The ASHG membership team recently sat down with Minna Kaikkonen-Määttä, PhD, a Professor of Cardiovascular Genomics at the University of Eastern Finland and member of the Member Engagement Committee. As an international member of ASHG’s community, she has had the opportunity to collaborate across the world and expand her research. Dr. Kaikkonen-Määttä shared her lab’s work in technology development, advice for trainees and early career professionals, and her excitement about what is to come in CRISPR technologies and polygenic risk scores.
- Tell us a bit about your work with the Single Cell Genomics Core.My lab hosts a single cell genomics core which aims to provide access to the latest cutting-edge technologies in the field of single cell transcriptomics, epigenetics, and proteomics to local academic researchers and businesses. We provide experimental consultancy, library preparation and data analysis services. An important part of our mission is also technology development. It is particularly exciting how advances in single-cell sequencing technology are allowing researchers to better understand the genetic and molecular heterogeneity of cells and tissues, providing insights into disease mechanisms and potential therapies. Also, I believe the single cell based CRISPR screening technologies are going to revolutionize the functional characterization of genetic risk variants in the coming years.
- How does your ASHG membership help you navigate your professional life?For me, the most valuable aspect of my ASHG membership has been the platform it provides to connect with experts and leaders in the field of human genetics. This has allowed me to stay up-to-date with emerging trends and technologies, and enabled me to build relationships with great colleagues from around the world. I think ASHG membership also serves as a demonstration of commitment to the field, and has helped to build my professional reputation in the field.

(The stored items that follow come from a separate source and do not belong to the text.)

-- ==== Sys2Proof/Laws/State.lean ====
section
/-! SUPPORT. One lemma for each field that an update of the state leaves alone, so that no later proof unfolds a record
update. -/

namespace Sys2Proof.Machine

/-! ### `State.updPort` -/

@[simp] theorem State.updPort_pending (s : State) (p : PortId) (f : Port → Port) : (s.updPort p f).pending = s.pending := rfl
@[simp] theorem State.updPort_solo (s : State) (p : PortId) (f : Port → Port) : (s.updPort p f).solo = s.solo := rfl
@[simp] theorem State.updPort_timebase (s : State) (p : PortId) (f : Port → Port) : (s.updPort p f).timebase = s.timebase := rfl
@[simp] theorem State.updPort_links (s : State) (p : PortId) (f : Port → Port) : (s.updPort p f).links = s.links := rfl
@[simp] theorem State.updPort_averagers (s : State) (p : PortId) (f : Port → Port) : (s.updPort p f).averagers = s.averagers := rfl
@[simp] theorem State.updPort_test (s : State) (p : PortId) (f : Port → Port) : (s.updPort p f).test = s.test := rfl
@[simp] theorem State.updPort_channels (s : State) (p : PortId) (f : Port → Port) : (s.updPort p f).channels = s.channels := rfl
@[simp] theorem State.updPort_storm (s : State) (p : PortId) (f : Port → Port) : (s.updPort p f).storm = s.storm := rfl
@[simp] theorem State.updPort_alarms (s : State) (p : PortId) (f : Port → Port) : (s.updPort p f).alarms = s.alarms := rfl
@[simp] theorem State.updPort_lines (s : State) (p : PortId) (f : Port → Port) : (s.updPort p f).lines = s.lines := rfl
@[simp] theorem State.updPort_outputs (s : State) (p : PortId) (f : Port → Port) : (s.updPort p f).outputs = s.outputs := rfl
@[simp] theorem State.updPort_intervals (s : State) (p : PortId) (f : Port → Port) : (s.updPort p f).intervals = s.intervals := rfl
@[simp] theorem State.updPort_store (s : State) (p : PortId) (f : Port → Port) : (s.updPort p f).store = s.store := rfl
@[simp] theorem State.updPort_settings (s : State) (p : PortId) (f : Port → Port) : (s.updPort p f).settings = s.settings := rfl
@[simp] theorem State.updPort_generation (s : State) (p : PortId) (f : Port → Port) : (s.updPort p f).generation = s.generation := rfl
@[simp] theorem State.updPort_number (s : State) (p : PortId) (f : Port → Port) : (s.updPort p f).number = s.number := rfl
@[simp] theorem State.updPort_proposal (s : State) (p : PortId) (f : Port → Port) : (s.updPort p f).proposal = s.proposal := rfl
@[simp] theorem State.updPort_free (s : State) (p : PortId) (f : Port → Port) : (s.updPort p f).free = s.free := rfl
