-- ==== Sys2Proof/Tests/Slice0.lean ====
section
/-! SUPPORT. Tests of the model, each about one step at most, with expected results from the manual's own tables and
worked sequences or from hand calculation by its rules; and, for every statement of
Certificates/Slice0/Obligations.lean that has hypotheses, a witness that meets them. -/

namespace Sys2Proof.Tests

-- One theorem after another: each is one kernel evaluation, and all at once they hold too many threads.
set_option Elab.async false

open Sys2Proof Sys2Proof.Machine

/-! ## Helpers -/

/-- The state a command leaves. -/
def after (o : Host.Outcome State Fault Refusal) : State :=
  match o with
  | .next t => t
  | .fault _ | .refused _ => State.reset

/-- One link changed. -/
def onLink (s : State) (n : Fin 8) (f : Link → Link) : State := { s with links := upd s.links n f }

/-- One channel changed. -/
def onChannel (s : State) (c : Fin 8) (f : Channel → Channel) : State := { s with channels := upd s.channels c f }

/-- An input whose second holds one whole cycle of samples of this value. -/
def averaging (s : State) (n : Fin 8) (v : Int) : State :=
  { s with averagers := upd s.averagers n fun a => { a with sum := 16 * v, n := 1 } }

/-- A frame of this index in flight. -/
def inFlight (index : Fin 16) : InFlight := { index, current := true, abandoned := false }

/-- A link in a state with a frame in flight. -/
def waiting (s : State) (n : Fin 8) (state : LinkState) (index : Fin 16) : State :=
  onLink s n fun l => { l with state, inFlight := some (inFlight index) }

/-- A test plan on input 0. -/
def plan (form : TestForm) : TestItem :=
  { inputs := 1, form, amplitude := 1000, slope := 500, halfPeriod := 2, seed := 1, duration := 5 }

/-- A test running on input 0, channel 0 in TEST. -/
def testing (form : TestForm) (remaining : Nat) : State :=
  { onChannel State.reset 0 Channel.enterTest with
    test := { plan := some (plan form), remaining, ramp := 1000, squareCount := 1, squarePlus := true, prbs := 1
              supplied := none, snapshots := put (tab fun _ => none) 0 (some Channel.reset.snapshot) } }

/-- The frame of Section 12.4: the sample +1, OVR, MARK and WBIT clear, ADDR 2. -/
def goodFrame : BitVec 32 := 0x000042C9

/-! ## The well-formedness checks -/

theorem test_short_item_refused : (Instr.draftItem .a 0 0 [1, 2, 3, 4]).wellFormed = false := by decide +kernel

theorem test_long_item_refused : (Instr.draftItem .a 4 0 [1, 2, 3]).wellFormed = false := by decide +kernel

theorem test_overlong_unknown_item_refused :
    (Instr.draftItem .a 14 0 (List.replicate 249 0)).wellFormed = false := by decide +kernel

theorem test_unknown_item_taken : (Instr.draftItem .a 14 0 (List.replicate 248 0)).wellFormed = true := by
  decide +kernel

/-- A whole NOP frame carries a request, so no frame error can stand for it. -/
theorem test_whole_frame_is_no_error : (Instr.frameError .a (bitsOf (frameOf 0 []))).wellFormed = false := by
  decide +kernel

theorem test_cut_frame_is_error : (Instr.frameError .a (bitsOf [0, 0, 0])).wellFormed = true := by decide +kernel

/-! ## Frames (R2, R194, R195) -/

/-- CRC-16 of the manual's definition over the bytes of "123456789": the known check value of this CRC. -/
theorem test_crc16_check : crc16 [0x31, 0x32, 0x33, 0x34, 0x35, 0x36, 0x37, 0x38, 0x39] = 0x29B1 := by decide +kernel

- Tell us about the importance of connecting international communities to and within the Society, perhaps using your work as an example?For my research, collaboration across the world and diversity has been particularly important for 3 reasons.
- Access to diverse and large data sets: Human genetics research often requires large and diverse data sets to draw meaningful conclusions. Collaborating with researchers from different regions and populations can provide access to data sets that are more representative of the global population, thereby increasing the accuracy and generalizability of research findings.
- Access to unique resources: Researchers in different parts of the world may have access to unique resources such as biobanks, animal models, and environmental exposures. Collaboration can provide access to these resources, which can facilitate research and lead to new discoveries.
- Shared expertise: Collaborating with researchers from around the world can bring together experts in different areas of human genetics research, leading to more comprehensive and multidisciplinary approaches to complex research questions.
For me, building these connections has been an incredibly rewarding experience. Not only have I been able to make great friends, but I’ve also had the opportunity to work with some of the brightest minds in the field and tackle research questions that I never thought would be possible.
- What is your advice to trainees and early career professionals?If you’re looking to build a career in the field of genetics, my advice would be to focus on developing skills that are in high demand such as cutting-edge laboratory technologies, data analysis, programming, and communication. Speaking from personal experience, the genomics techniques I learned during my postdoc at UCSD have proven to be invaluable in my professional life. In fact, they’ve helped me to set up my own lab in Finland and have given me the confidence to take on new challenges and explore cutting-edge technologies – such as single cell technologies. In my view, embracing new techniques and staying up to date with emerging trends is crucial to advancing the field of human genetics. So, I guess my advice would be to never stop learning as a researcher. But of course, it’s not just about acquiring skills – it’s also about making connections and networking with others in the field. Take advantage of every opportunity to build relationships with mentors, peers, and potential collaborators. The ASHG Annual meeting is an excellent venue to do just that, and it’s a great way to stay current with the latest developments in the field.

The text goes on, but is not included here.